Model for Dipolar Glass and Relaxor Ferroelectric Behavior

TL;DR

This study uses Monte Carlo simulations of a 12-state discretized Heisenberg model with random fields to explore phase transitions and ferroelectric order in dipolar glass and relaxor ferroelectric materials.

Contribution

It introduces a detailed simulation of a 12-state model with random fields, revealing phase transition behaviors and the influence of cubic anisotropy on ferroelectric order.

Findings

Identified phase transitions at specific temperatures for various random field strengths.

Observed ferroelectric order below transition temperatures, aligned along [111] directions.

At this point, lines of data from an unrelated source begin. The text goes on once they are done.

-- ==== Sys2Proof/Machine/Engines.lean ====
section
/-! DEFINITION. The steps of one channel: the two interrupt handlers (spec/41_transmit.md R170,
spec/42_receive.md R200), the two line steps (spec/60_exceptions.md R305, R306), and the bodies of
the commands' atomic actions with the guards they await (spec/41 to 44). -/

namespace Sys2Proof.Machine

-- The transmit engine

/-- R162, R163: `RingPush(tx, b); Kick(c)`. -/
def Channel.send (cfg : Config) (b : Byte) (x : Channel) : Channel :=
  { x with tx := (x.tx.push cfg.txCapacity b).2 }.kick

/-- R170: the control byte the transmit handler sends first; without flow control there is none (R8). -/
def Channel.control (cfg : Config) (x : Channel) : Option Byte :=
  if cfg.flowControl then x.pending else none

/-- R170: the body of `TxHandler(c)`: the pending control byte first, else a data byte, else Idle. -/
def Channel.serveTx (cfg : Config) (x : Channel) : Channel :=
  match x.control cfg with
  | some k => { x with txHold := some k, pending := none }
  | none =>
    match x.tx.pop cfg.txCapacity with
    | some (b, tx) => { x with txHold := some b, tx := tx }
    | none => { x with txIE := false, txIdle := true }

/-- R170, R311: `TxHandler(c)` with its precondition. -/
def txHandler (c : Nat) (s : State) : Result :=
  if (s.chan c).txIE && (s.chan c).dre then .next (s.onChan c (Channel.serveTx s.cfg))
  else .fault (.handlerOutsideRequest c)

/-- R305: `LineTx(c)`: the byte goes onto the wire and the data register empties. -/
def Channel.lineTx (x : Channel) : Channel :=
  { x with txWire := x.txWire ++ x.txHold.toList, txHold := none }

-- The receive engine

/-- R200: the body of `RxHandler(c)`, with `b` the byte of `rxHold`: empty the register, try the push
(drop the byte when full, R201), count a stored byte, and test the high-water mark on every
invocation (R233). -/
def Channel.serveRx (cfg : Config) (b : Byte) (x : Channel) : Channel :=
  let p := x.rx.push cfg.rxCapacity b
  let y := { x with rxHold := none, rx := p.2 }
  if cfg.flowControl then
    let z := if p.1 then { y with rxCount := y.rxCount + 1 } else y
    if z.wantsOff cfg then z.goOff cfg else z
  else y

/-- R200, R311: `RxHandler(c)` with its precondition. -/
def rxHandler (c : Nat) (s : State) : Result :=
  match (s.chan c).rxHold with
  | some b =>
    if (s.chan c).rxIE then .next (s.onChan c (Channel.serveRx s.cfg b))
    else .fault (.handlerOutsideRequest c)
  | none => .fault (.handlerOutsideRequest c)

/-- R306: `LineRx(c, b)`: the byte is recorded; the register takes it when empty, else the overrun
policy decides which of the two bytes is lost. -/
def Channel.lineRx (cfg : Config) (b : Byte) (x : Channel) : Channel :=
  let y := { x with rxArrived := x.rxArrived ++ [b] }
  match x.rxHold with
  | none => { y with rxHold := some b }
  | some _ =>
    match cfg.rxOverrunPolicy with
    | .overwrite => { y with rxHold := some b }
    | .dropNew => y

/-- R204: what a successful pop does besides emitting: the ring after the pop, the count down by one
(never below 0: at least one byte was held) and the flow-on test (R235). -/
def Channel.took (cfg : Config) (rx : Ring) (x : Channel) : Channel :=
  let y := { x with rx := rx }
  if cfg.flowControl then
    let z := { y with rxCount := y.rxCount - 1 }
    if z.wantsOn cfg then z.goOn cfg else z
  else y

-- The lifecycle

/-- R262: what INIT writes: every field but the slots, `txWire` and `rxArrived`. -/
def Channel.opened (cfg : Config) (baud : Half) (x : Channel) : Channel :=
  let y := { x with
    rx := { x.rx with read := 0, write := 0 }
    tx := { x.tx with read := 0, write := 0 }
    txIdle := true
    baud := baud, charSize := 8
    txHold := none, rxHold := none
    txIE := false
    rxEn := true, txEn := true, rxIE := true
    active := true }
  if cfg.flowControl then { y with flowOn := true, pending := none, rxCount := 0 } else y

/-- R264: what CLOSE writes, in one step with its wait. -/
def Channel.closed (cfg : Config) (x : Channel) : Channel :=
  let y := { x with
    rxIE := false, txIE := false
    rxEn := false, txEn := false
    rxHold := none, txHold := none
    rx := { x.rx with read := 0, write := 0 }
    tx := { x.tx with read := 0, write := 0 }
    txIdle := true
    active := false }
  if cfg.flowControl then { y with flowOn := true, pending := none, rxCount := 0 } else y

-- The guards of the commands' actions (R301: exactly these can be false)

/-- R162: the transmit buffer is not full. -/
def writeGuard (c : Nat) (s : State) : Bool := !(s.chan c).tx.isFull s.cfg.txCapacity

/-- R163: the transmit buffer is not full. -/
def digitGuard (c : Nat) (s : State) : Bool := !(s.chan c).tx.isFull s.cfg.txCapacity

/-- R205: the receive buffer is not empty. -/
def readbGuard (c : Nat) (s : State) : Bool := !(s.chan c).rx.isEmpty

/-- R236: the pending slot is empty, before queuing. -/
def flowQueueGuard (c : Nat) (s : State) : Bool := (s.chan c).pending.isNone

/-- R236: the pending slot is empty, the completion wait. -/
def flowServedGuard (c : Nat) (s : State) : Bool := (s.chan c).pending.isNone

/-- R264: the transmit engine is Idle. -/
def closeGuard (c : Nat) (s : State) : Bool := (s.chan c).txIdle

-- The bodies of the commands' actions

/-- R265: `emit(ChannelCount)`. -/
def chcountBody (s : State) : State := s.emit (.nat s.cfg.channelCount)

/-- R260: `emit(false)`. -/
def emitFalseBody (s : State) : State := s.emit (.bool false)

/-- R260: `emit(0x00)`. -/
def emitZeroBody (s : State) : State := s.emit (.byte 0)

/-- R262: INIT's body. On an active channel it refuses. -/
def initBody (c : Nat) (baud : Half) (s : State) : Except Refusal State :=
  if (s.chan c).active then .error (.reinitActive c)
  else .ok (s.onChan c (Channel.opened s.cfg baud))

/-- R264: CLOSE's critical section. `gie` is unchanged (R90). -/
def closeBody (c : Nat) (s : State) : State := s.onChan c (Channel.closed s.cfg)

/-- R236: SETFLOW queues its control byte, whatever the current state (D19). -/
def flowQueueBody (c : Nat) (on : Bool) (s : State) : State :=
  s.onChan c (if on then Channel.goOn s.cfg else Channel.goOff s.cfg)

/-- R236: the completion wait's empty body. -/
def flowServedBody (s : State) : State := s

/-- R202: `emit(not IsEmpty(rx))`. -/
def hascharBody (c : Nat) (s : State) : State := s.emit (.bool (!(s.chan c).rx.isEmpty))

/-- R203: `emit(IsEmpty(rx))`. -/
def isrxemptyBody (c : Nat) (s : State) : State := s.emit (.bool (s.chan c).rx.isEmpty)

/-- R206: `emit(IsFull(rx))`. -/
def isrxfullBody (c : Nat) (s : State) : State :=
  s.emit (.bool ((s.chan c).rx.isFull s.cfg.rxCapacity))

/-- R167: `emit(IsFull(tx))`. -/
def istxfullBody (c : Nat) (s : State) : State :=
  s.emit (.bool ((s.chan c).tx.isFull s.cfg.txCapacity))

/-- R168: `emit(IsEmpty(tx))`. -/
def istxemptyBody (c : Nat) (s : State) : State := s.emit (.bool (s.chan c).tx.isEmpty)

/-- R204: `ReadBody(c)`. -/
def takeByte (c : Nat) (s : State) : State :=
  match (s.chan c).rx.pop s.cfg.rxCapacity with
  | none => s.emit (.byte 0)
  | some (b, rx) => (s.onChan c (Channel.took s.cfg rx)).emit (.byte b)

/-- R204: READ's body. -/
def readBody (c : Nat) (s : State) : State := takeByte c s

/-- R205: READB's body. -/
def readbBody (c : Nat) (s : State) : State := takeByte c s

/-- R162: WRITE's body. -/
def writeBody (c : Nat) (b : Byte) (s : State) : State := s.onChan c (Channel.send s.cfg b)

/-- R163: one digit of WRU16. -/
def digitBody (c : Nat) (d : Byte) (s : State) : State := s.onChan c (Channel.send s.cfg d)

/-- R270: `gie <- true`. -/
def seiBody (s : State) : State := { s with gie := true }

/-- R271: `gie <- false`. -/
def cliBody (s : State) : State := { s with gie := false }

end Sys2Proof.Machine
end

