-- ==== Sys2Proof/Tests/Slice0.lean ====
section
/-! SUPPORT. The model's own tests. Expected values are taken from spec/95_test_vectors.md, from
spec/30_encoding.md and by hand from the rules named; the last part shows, for every statement with
hypotheses, concrete states and operands that meet them all. -/

namespace Sys2Proof.Tests

open Sys2Proof.Machine

-- Helpers

/-- The next state of an outcome. -/
def nextOf : Result → Option State
  | .next t => some t
  | .fault _ => none
  | .refused _ => none

/-- The reason of a refusal. -/
def refusalOf : Result → Option Refusal
  | .next _ => none
  | .fault _ => none
  | .refused r => some r

/-- The reason of a decoder's refusal. -/
def errorOf : Except Refusal Instr → Option Refusal
  | .ok _ => none
  | .error r => some r

/-- The instruction of a decoder's answer. -/
def okOf : Except Refusal Instr → Option Instr
  | .ok i => some i
  | .error _ => none

/-- 95_test_vectors.md, configuration A. -/
def cfgA : Config :=
  { Config.atReset with channelCount := 2, rxCapacity := 8, txCapacity := 8, flowControl := false }

/-- 95_test_vectors.md, configuration B. -/
def cfgB : Config := { Config.atReset with channelCount := 1 }

/-- 95_test_vectors.md, configuration C; FlowMark is not used without flow control. -/
def cfgC : Config :=
  { cfgA with channelCount := 1, rxCapacity := 4, txCapacity := 4, flowMark := 1 }

/-- A channel right after INIT. -/
def opened (cfg : Config) : Channel := Channel.opened cfg 103 (Channel.powerOn cfg)

/-- A machine of configuration `cfg` whose channel 0 is `x`, with `actions` left and interrupts enabled. -/
def machine (cfg : Config) (x : Channel) (actions : List Action) : State :=
  { State.powerOn cfg [] [] with
    ch := x :: List.replicate (cfg.channelCount - 1) (Channel.powerOn cfg), gie := true, actions := actions }

/-- A Draining channel of configuration B with XOFF waiting in its slot. -/
def controlWaiting : Channel :=
  { opened cfgB with txIdle := false, txIE := true, pending := some 0x13, flowOn := false }

/-- A Draining channel of configuration B with one byte in its transmit buffer. -/
def dataWaiting : Channel :=
  { opened cfgB with txIdle := false, txIE := true, tx := ⟨[0x48, 0, 0, 0, 0, 0, 0, 0], 0, 1⟩ }

/-- A Draining channel of configuration B whose last byte is in `txHold`. -/
def byteInHold : Channel := { opened cfgB with txIdle := false, txIE := true, txHold := some 0x48 }

/-- An Idle channel of configuration B with one byte received and another in `rxHold`. -/
def bytesReceived : Channel :=
  { opened cfgB with rx := ⟨0x41 :: List.replicate 15 0, 0, 1⟩, rxCount := 1, rxHold := some 0x42 }

/-- Channel 0 after `exec i` on `machine cfg x actions`. -/
def after (cfg : Config) (x : Channel) (actions : List Action) (i : Instr) : Option Channel :=
  (nextOf (exec i (machine cfg x actions))).map (fun t => t.chan 0)

/-- The result log after `exec i` on `machine cfg x actions`. -/
def log (cfg : Config) (x : Channel) (actions : List Action) (i : Instr) : Option (List Value) :=
  (nextOf (exec i (machine cfg x actions))).map (fun t => t.results)

-- Well-formedness: an operand that does not fit its field (R111)

theorem test_wf_refuses_channel_256 : Instr.wf (.read 256) = false ∧ Instr.wf (.write 300 0) = false
    ∧ Instr.wf (.lineTx 256) = false := by decide

theorem test_wf_accepts_channel_255 : Instr.wf (.read 255) = true ∧ Instr.wf .chcount = true := by decide

-- Decoding, one word for each constructor, written out from the patterns of R114

theorem test_decode_chcount : decode 0b00000001000000000000000000000000 = .ok .chcount := rfl
theorem test_decode_init : decode 0b00000010000000010001001000110100 = .ok (.init 1 0x1234) := rfl
theorem test_decode_close : decode 0b00000011000000010000000000000000 = .ok (.close 1) := rfl
theorem test_decode_setflow : decode 0b00000100000000000000000000000001 = .ok (.setflow 0 true) := rfl
theorem test_decode_haschar : decode 0b00000101000001000000000000000000 = .ok (.haschar 4) := rfl
theorem test_decode_read : decode 0b00000110100000000000000000000000 = .ok (.read 128) := rfl
theorem test_decode_readb : decode 0b00000111000000110000000000000000 = .ok (.readb 3) := rfl
theorem test_decode_isrxfull : decode 0b00001000000001010000000000000000 = .ok (.isrxfull 5) := rfl
theorem test_decode_isrxempty : decode 0b00001001000001100000000000000000 = .ok (.isrxempty 6) := rfl
theorem test_decode_write : decode 0b00001010000000100000000001001000 = .ok (.write 2 0x48) := rfl
theorem test_decode_wru16 : decode 0b00001011000000001111111111111111 = .ok (.wru16 0 65535) := rfl
theorem test_decode_istxfull : decode 0b00001100000000010000000000000000 = .ok (.istxfull 1) := rfl
theorem test_decode_istxempty : decode 0b00001101111111110000000000000000 = .ok (.istxempty 255) := rfl
theorem test_decode_sei : decode 0b00001110000000000000000000000000 = .ok .sei := rfl
theorem test_decode_cli : decode 0b00001111000000000000000000000000 = .ok .cli := rfl
theorem test_decode_evRxc : decode 0b10000000000000010000000000000000 = .ok (.evRxc 1) := rfl
theorem test_decode_evUdre : decode 0b10000001000000100000000000000000 = .ok (.evUdre 2) := rfl
theorem test_decode_lineRx : decode 0b10000010000000010000000001000001 = .ok (.lineRx 1 0x41) := rfl
theorem test_decode_lineTx : decode 0b10000011000001000000000000000000 = .ok (.lineTx 4) := rfl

Different critical behaviors suggest the presence of cubic and isotropic fixed points.

Abstract

Heat bath Monte Carlo simulations have been used to study a 12-state discretized Heisenberg model with a type of random field, for several values of the randomness coupling parameter $h_R$. The 12 states correspond to the [110] directions of a cube. Simple cubic lattices of size $128 \times 128 \times 128$ with periodic boundary conditions were used, and 32 samples were studied for each value of $h_R$. The model has the standard nonrandom two-spin exchange term with coupling energy $J$ and a field which adds an energy $h_R$ to two of the 12 spin states, chosen randomly and independently at each site. We provide results for the cases $h_R / J =$ -2.5, -2.0, -1.5, 3.0 and 4.0. For all these cases except $h_R / J =$ -2.5, we see an apparently sharp phase transition at a temperature $T_c$ where the specific heat and the longitudinal susceptibility are peaked. At $T_c$, the behavior of the peak in the structure factor, $S ({\bf k} )$, at small $|{\bf k}|$ is a straight line on a log-log plot. However, the value of the slope of this line is different for $h_R /J =$ -1.5 and 3.0 than it is for $h_R / J =$ -2.0 and 4.0. We believe that the first two cases are showing the behavior of a cubic fixed point in a weak random field, and the behavior of the second two cases are showing the behavior of an isotropic fixed point when the Imry-Ma length is smaller than the sample size. Below $T_c$, these $L = 128$ samples show ferroelectric order, and this order rapidly becomes oriented along one of the eight [111] directions as $T$ is reduced. This rotation of the ordering direction is caused by the cubic anisotropy. For $h_R / J =$ -2.5, we do not see clear evidence of a single well-defined $T_c$.